If we query our table, we would get the following results:
EXECUTE sp_help 'dbo.A';
What this is telling us is that:
- Our Identity column is [A_ID] (identity),
- Our Identity value starts at 1 (seed), and
- It goes up by 1 (increment) each time.
…little tip: check out Tools -> Options -> Keyboard -> Query Shortcuts… you can just highlight a table and hit “Alt + F1” and you have the same results as running the above query…Efficiency for the win!…
which is great if we wanted to know what we started off with, but what about looking into the future? What about knowing what’s going to get inserted next?
Well for the identity column, we can!
DBCC CHECKIDENT(), passing in your table name.
NOTE: I’ve just given you a potentially dangerous command as it has some optimal parameters that can break stuff. Do me a favour and make sure you’re not on Production.
…see the above? How it’s in bold? Do me a favour and double check you’re not on Production? Cheers!…
so we’ve looked into the future and we can tell that with sp_help and DBCC CHECKIDENT, our future identity will be:
DBCC CHECKIDENT().current identity value + sp_help.increment
Now say that part of our query is only interested in rows where x1 = 1.
The most basic way to create our temporary table with this information is probably the one that the majority would use:
SELECT * INTO #temp FROM dbo.A WHERE x1 = 1; SELECT * FROM #temp;
…Nice, simple, easy. 3 things that we want….
And if we were to ALT+ F1 #temp we would get the following:
So with the same identity, we have the same current identity value, right?
Now I like this.
I appreciate this.
I’m thankful for this.
But I’m not sure why exactly this happens, apart from SQL Server is smart enough to know that it’s not going to need the exact same current identity value for this new table.

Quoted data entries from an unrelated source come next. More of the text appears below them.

-- ==== Sys2Proof/Machine/ExecTamper.lean ====
section
/-! DEFINITION. Machine/ExecTamper.lean: the commands of the tamper sources (chapter 11). A command whose condition is absent leaves the state as it is. -/

namespace Sys2Proof.Machine

open Sys2Proof

/-- TAMPER_STROBE (R319): The backup domain samples TSW0, TSW1 and FLDS every 1/1,024 s and counts debounced events. -/
def execTamperStrobe (time : Nat) (tsw0 : Bool) (tsw1 : Bool) (flds : Bool) (s : State) : Host.Outcome State Fault Refusal :=
  .next (s.strobes time tsw0 tsw1 flds)

/-- LIGHT (R319): The photodiode comparator sees light rising above the detection level, which is an event of T10. -/
def execLight (time : Nat) (s : State) : Host.Outcome State Fault Refusal :=
  .next (s.lightRise time)

/-- LIGHT_FALL (R319): The photodiode comparator sees the light fall below the detection level, which ends ACTIVE of T10 and rearms it for a further event. -/
def execLightFall (time : Nat) (s : State) : Host.Outcome State Fault Refusal :=
  .next (s.lightFall time)

/-- GLITCH (R318): A supply transient within the detection limits is an event of T8. -/
def execGlitch (time : Nat) (s : State) : Host.Outcome State Fault Refusal :=
  .next (s.glitchAt time)

/-- REF_CLOCK (R318): The 40 MHz reference deviates or stops, which is an event of T9. -/
def execRefClock (bad : Bool) (s : State) : Host.Outcome State Fault Refusal :=
  .next (s.refClock bad)

/-- RTC_CLOCK (R318): The 32.768 kHz oscillator stops or deviates, which is an event of T7. -/
def execRtcClock (time : Nat) (bad : Bool) (s : State) : Host.Outcome State Fault Refusal :=
  .next (s.rtcClock time bad)

/-- VBAT_CHECK (R318): The 1 s check of VBAT counts toward T3 after four low readings. -/
def execVbatCheck (time : Nat) (mv : Nat) (s : State) : Host.Outcome State Fault Refusal :=
  .next (s.vbatCheck time mv)

/-- DIE_TEMP_CHECK (R318): The 1 s die temperature check counts toward T4 after two out-of-range readings. -/
def execDieTempCheck (time : Nat) (t : Int) (s : State) : Host.Outcome State Fault Refusal :=
  .next (s.dieTempCheck time t)

/-- SVC_STRAP (R318): On a sealed device, SVC held high for 60 s without an accepted entry is an event of T15. -/
def execSvcStrap (s : State) : Host.Outcome State Fault Refusal :=
  .next (s.svcStrap)

/-- TAMPER_WINDOW_EXPIRY (R320): A counting source's WINDOW passes without reaching COUNT, and the source returns to ARMED. -/
def execTamperWindowExpiry (n : Fin 16) (time : Nat) (s : State) : Host.Outcome State Fault Refusal :=
  .next ((s.at' time).windowOver n)

/-- TAMPER_DECISION (R324): A decision begins over the pending alarms and applies the most severe response, with log records. -/
def execTamperDecision (s : State) : Host.Outcome State Fault Refusal :=
  .next (s.beginDecision)

/-- TAMPER_STATUS (R322): A write-1-to-clear write to TAMPER_STATUS clears sticky flags, with TAMPER_REARM counting. -/
def execTamperStatus (h : Requester) (w : Nat) (s : State) : Host.Outcome State Fault Refusal :=
  .next (s.hostWrite h 0xA010 0 (leBytes 2 w))

/-- CLEAR_MARKS (R336): The authenticated CLEAR_MARKS zeroes TAMPER_MARKS and writes a record. -/
def execClearMarks (h : Requester) (a : Auth) (s : State) : Host.Outcome State Fault Refusal :=
  .next (s.hostWrite h 0x1022 0 (State.authBytes 0xA013 a (leBytes 4 1)))

/-- CLEAR_LOCKDOWN (R337): The authenticated CLEAR_LOCKDOWN leaves LOCKDOWN into SERVICE when no LOCK source is active. -/
def execClearLockdown (h : Requester) (a : Auth) (s : State) : Host.Outcome State Fault Refusal :=
  .next (s.hostWrite h 0x1022 0 (State.authBytes 0xA013 a (leBytes 4 2)))

/-- BLOW_FUSE (R329): The authenticated BLOW_FUSE permanently disables one tamper source. -/
def execBlowFuse (h : Requester) (n : Fin 16) (a : Auth) (s : State) : Host.Outcome State Fault Refusal :=
  .next (s.hostWrite h 0x1022 0 (State.authBytes 0xA013 a (leBytes 4 (3 + 256 * n.val))))

/-- BACKUP_DOMAIN_RESET (R334): With VDD33 absent and VBAT too low to keep it, the backup domain resets and loses the RTC, the deferred latch, its copy of TAMPER_STATUS and the FIRST times. -/
def execBackupDomainReset (s : State) : Host.Outcome State Fault Refusal :=
  .next (s.backupReset)

end Sys2Proof.Machine
end

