/-- The rows that write a stored entry of the auxiliary couples, the sessions, the display, the draft coefficients and the time zone, by their values
and states: ENTRY and COUPLE_CFG, HOST_DATA outside a session, RING_ACK, DISP_POINT, the drafts in SERVICE while CAL_STATE is OPEN, UTC_OFFSET of
at most 1,000 min (R160, R189, R269, R377, R378). -/
def Obligations.SettingWritesQueueUnits : Prop :=
  ∀ (s : State) (h : Requester), s.Ready h →
    (∀ (l : Fin 3) (w : Nat), w < 256 → w % 16 ≤ 3 →
      exec (.coupleCfg h l w) s = .next (s.storedWrite h 0x7011 (l.val + 1) (leBytes 2 w) (.num w))) ∧
    (∀ (l : Fin 3) (e : Fin 16) (w : Nat), w < 2 ^ 64 → inMask w 0xFFFF80FF0FF7DF1F = true → (s.foreseen []).entryOk w = true →
      exec (.entry h l e w) s = .next (s.storedWrite h (0x7020 + l.val) (e.val + 1) (leBytes 8 w) (.num w))) ∧
    (∀ (p : Fin 8) (data : List Byte), s.sessionOn p = false → data.length ≤ 256 →
      exec (.hostData h p data) s = .next (s.storedWrite h (0xC003 + 0x100 * p.val) 0 data (.bytes data))) ∧
    (∀ w, w < 2 ^ 32 → (s.foreseen []).ringAckOk w = true → exec (.ringAck h w) s = .next (s.storedWrite h 0xC810 2 (leBytes 4 w) (.num w))) ∧
    (∀ w, w ≤ 7 → exec (.dispPoint h w) s = .next (s.storedWrite h 0x8005 0 (leBytes 1 w) (.num w))) ∧
    (∀ (c : Fin 7) (v : Int), s.inService = true → s.getN K.CAL_STATE = 1 →
      (0x200000 ≤ v → v ≤ 0x800000 →
        exec (.draftCoefficients h .gain c v) s = .next (s.storedWrite h 0x6808 (c.val + 1) (leBytes 4 (ofSigned 32 v)) (.num v))) ∧
      (v.natAbs ≤ 1342208 →
        exec (.draftCoefficients h .offset c v) s = .next (s.storedWrite h 0x6809 (c.val + 1) (leBytes 4 (ofSigned 32 v)) (.num v))) ∧
      (0 ≤ v → v ≤ 256 →
        exec (.draftCoefficients h .trim c v) s = .next (s.storedWrite h 0x680A (c.val + 1) (leBytes 2 (ofSigned 16 v)) (.num v)))) ∧
    (∀ v : Int, v.natAbs ≤ 1000 → exec (.utcOffset h v) s = .next (s.storedWrite h 0x1032 0 (leBytes 2 (ofSigned 16 v)) (.num v)))

/-- A write of a flag entry clears the bits it carries as 1 and no other, is answered OK, and takes effect at once: PORT_STATUS with its six event
bits (R78), EV_STATUS (R116), TAMPER_STATUS, whose kept copies follow (R321, R322), and DRV_FAULT. -/
def Obligations.FlagWritesClearBits : Prop :=
  ∀ (s : State) (h : Requester) (w : Nat), s.Ready h →
    (∀ (p : Fin 8) (c : Fin 7), w < 512 → ∃ t, exec (.portStatus h p c w) s = .next t ∧ Answered s t h opWrite (0x2011 + 0x100 * p.val) (c.val + 1) .ok [] ∧
      (∀ k, t.getN k = if k = K.PORT_STATUS p (c + 1) then
        ((s.getU (K.PORT_STATUS p (c + 1)) ^^^ (s.getU (K.PORT_STATUS p (c + 1)) &&& w &&& 0x3F) : Nat) : Int) else s.getN k) ∧
      { t with nums := s.nums, tab := s.tab, points := s.points, spi := s.spi, can := s.can } = s) ∧
    (∀ p : Fin 8, w < 2 ^ 32 → inMask w 0x13FFF = true → ∃ t, exec (.evStatus h p w) s = .next t ∧
      Answered s t h opWrite (0x5001 + 0x100 * p.val) 0 .ok [] ∧
      (∀ k, t.getN k = if k = K.EV_STATUS p then ((s.getU (K.EV_STATUS p) ^^^ (s.getU (K.EV_STATUS p) &&& w) : Nat) : Int) else s.getN k) ∧
      { t with nums := s.nums, tab := s.tab, points := s.points, spi := s.spi, can := s.can } = s) ∧
    (w < 2 ^ 16 → ∃ t, exec (.tamperStatus h w) s = .next t ∧ Answered s t h opWrite 0xA010 0 .ok [] ∧
      t.getU K.TAMPER_STATUS = s.getU K.TAMPER_STATUS ^^^ (s.getU K.TAMPER_STATUS &&& w) ∧
      (s.getU K.TAMPER_STATUS &&& w ≠ 0 → t.tamper.backupStatus = t.getU K.TAMPER_STATUS) ∧
      (∀ k, k ≠ K.TAMPER_STATUS → t.getN k = s.getN k) ∧
      { t with nums := s.nums, tab := s.tab, tamper := s.tamper, journal := s.journal, spi := s.spi, can := s.can } = s) ∧
    (∀ bits : List Byte, bits.length = 25 → leNat bits < 2 ^ 194 → ∃ t, exec (.drvFault h bits) s = .next t ∧ Answered s t h opWrite 0x8035 0 .ok [] ∧
      t.disp.fault = s.disp.fault ^^^ (s.disp.fault &&& leNat bits) ∧
      { t with disp := { t.disp with fault := s.disp.fault, faultCleared := s.disp.faultCleared }, spi := s.spi, can := s.can } = s)

/-- A write of a volatile entry acts at once and is answered OK (R378): HOST_IMAGE becomes the host region's target, pending while
the region runs (R301), a STRING_CFG makes its
string taut or slack with its hit counter 0 (R432). -/
def Obligations.VolatileWritesActAtOnce : Prop :=
  ∀ (s : State) (h : Requester), s.Ready h →
    (∀ image : List Byte, image.length = 24 → leNat image &&& (s.foreseen []).regionMask false = 0 → ∃ t, exec (.hostImage h image) s = .next t ∧
      Answered s t h opWrite 0x8009 0 .ok [] ∧ t.getB K.HOST_IMAGE = image ∧
      t.disp.host = (if leNat image &&& s.regionMask true = s.disp.host.pending.getD s.disp.host.target then s.disp.host
        else if s.disp.host.running then { s.disp.host with pending := some (leNat image &&& s.regionMask true) }
        else { s.disp.host with target := leNat image &&& s.regionMask true, due := true, dueTime := s.rtc }) ∧
      t.disp.metro = s.disp.metro ∧ t.disp.shown = s.disp.shown ∧ { t with disp := s.disp, blobs := s.blobs, nums := s.nums, tab := s.tab, spi := s.spi, can := s.can } = s) ∧
    (∀ (i : Fin 8) (w : Nat), s.inService = true → w < 2 ^ 64 → (s.foreseen []).stringCfgOk w = true → ∃ t, exec (.stringCfg h i w) s = .next t ∧
      Answered s t h opWrite 0xD000 (i.val + 1) .ok [] ∧ t.getN (K.STRING_CFG (i + 1)) = w ∧ t.getN (K.STRING_HITS (i + 1)) = 0 ∧
      t.getU K.STRING_TAUT = if bit w 63 then setBit (s.getU K.STRING_TAUT) i else clearBit (s.getU K.STRING_TAUT) i)

/-- The commands that clear take 0x01 and nothing else: any other byte is answered INVALID_VALUE. LAT_CLEAR zeroes LAT_WORST, LAT_OVER and II_WORST
of every lane (R34), COUNTER_CLEAR the counters of conflicts, collisions and waits of every master (R226), MD_RESET the maximum demands of its point
with their times (R136), STRING_CLEAR makes every string slack (R432). -/
def Obligations.ClearCommandsZero : Prop :=
  ∀ (s : State) (h : Requester), s.Ready h →
    (∀ w, w < 256 → w ≠ 1 →
      exec (.latClear h w) s = .next (s.answered h opWrite 0xE025 0 .invalidValue []) ∧
      exec (.counterClear h w) s = .next (s.answered h opWrite 0xE039 0 .invalidValue []) ∧
      exec (.stringClear h w) s = .next (s.answered h opWrite 0xD002 0 .invalidValue []) ∧
      (∀ p : Fin 8, exec (.mdReset h p w) s = .next (s.answered h opWrite (0x4011 + 0x100 * p.val) 0 .invalidValue []))) ∧
    (∃ t, exec (.latClear h 1) s = .next t ∧ Answered s t h opWrite 0xE025 0 .ok [] ∧
      (∀ l, l < 5 → t.getN (K.LAT_WORST (l + 1)) = 0 ∧ t.getN (K.LAT_OVER (l + 1)) = 0 ∧ t.getN (K.II_WORST (l + 1)) = 0) ∧
      (∀ k, (∀ l, l < 5 → k ≠ K.LAT_WORST (l + 1) ∧ k ≠ K.LAT_OVER (l + 1) ∧ k ≠ K.II_WORST (l + 1)) → t.getN k = s.getN k) ∧
      { t with nums := s.nums, spi := s.spi, can := s.can } = s) ∧
    (∃ t, exec (.counterClear h 1) s = .next t ∧ Answered s t h opWrite 0xE039 0 .ok [] ∧
      (∀ m, m < 11 → t.getN (K.CONFLICT_COUNT (m + 1)) = 0 ∧ t.getN (K.COLLISION_COUNT (m + 1)) = 0 ∧ t.getN (K.WAIT_WORST (m + 1)) = 0) ∧
      (∀ k, (∀ m, m < 11 → k ≠ K.CONFLICT_COUNT (m + 1) ∧ k ≠ K.COLLISION_COUNT (m + 1) ∧ k ≠ K.WAIT_WORST (m + 1)) → t.getN k = s.getN k) ∧
      { t with nums := s.nums, spi := s.spi, can := s.can } = s) ∧
    (∀ p : Fin 8, ∃ t, exec (.mdReset h p 1) s = .next t ∧ Answered s t h opWrite (0x4011 + 0x100 * p.val) 0 .ok [] ∧
      (∀ k, t.getN k = if k = K.MAX_DMD_IMPORT p ∨ k = K.MAX_DMD_EXPORT p ∨ k = K.MAX_DMD_IMPORT_TIME p ∨ k = K.MAX_DMD_EXPORT_TIME p then 0
        else s.getN k) ∧
      { t with nums := s.nums, tab := s.tab, spi := s.spi, can := s.can } = s) ∧
    (∃ t, exec (.stringClear h 1) s = .next t ∧ Answered s t h opWrite 0xD002 0 .ok [] ∧ t.getN K.STRING_TAUT = 0 ∧
      (s.getN K.STRING_TAUT = 0 → t = s.answered h opWrite 0xD002 0 .ok []))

Using a (slightly depreciated) command
SET STATISTICS PROFILE ON; SELECT * INTO #temp FROM dbo.A WHERE x1 = 1;
..it seems like SQL Server is changing the identity for you…
Now just to make this even more confusing, we run the following which for me shows that the last x1 value is 2.
SELECT * FROM dbo.A ORDER BY A_ID DESC;
So what I’m expecting is that if we were to input this into a temporary table, we wouldn’t expect to see that setidentity…-7.
SET STATISTICS PROFILE ON; SELECT * INTO #temp2 FROM dbo.A WHERE x1 = 2;
…But it’s there!…
Fine, okay so, just means that our current identity value has been changed!
So we run our DBCC CHECKIDENT and…
DBCC CHECKIDENT ('#temp2')
And that’s my problem!
I don’t have an answer for this at the moment but when I figure this out, I’ll let you know, and if anyone has the answer, feel free to share 🙂
But at least I have a partial answer:
Question: When subtracting 7 from a value equal no change?
Answer: When SQL Server is involved.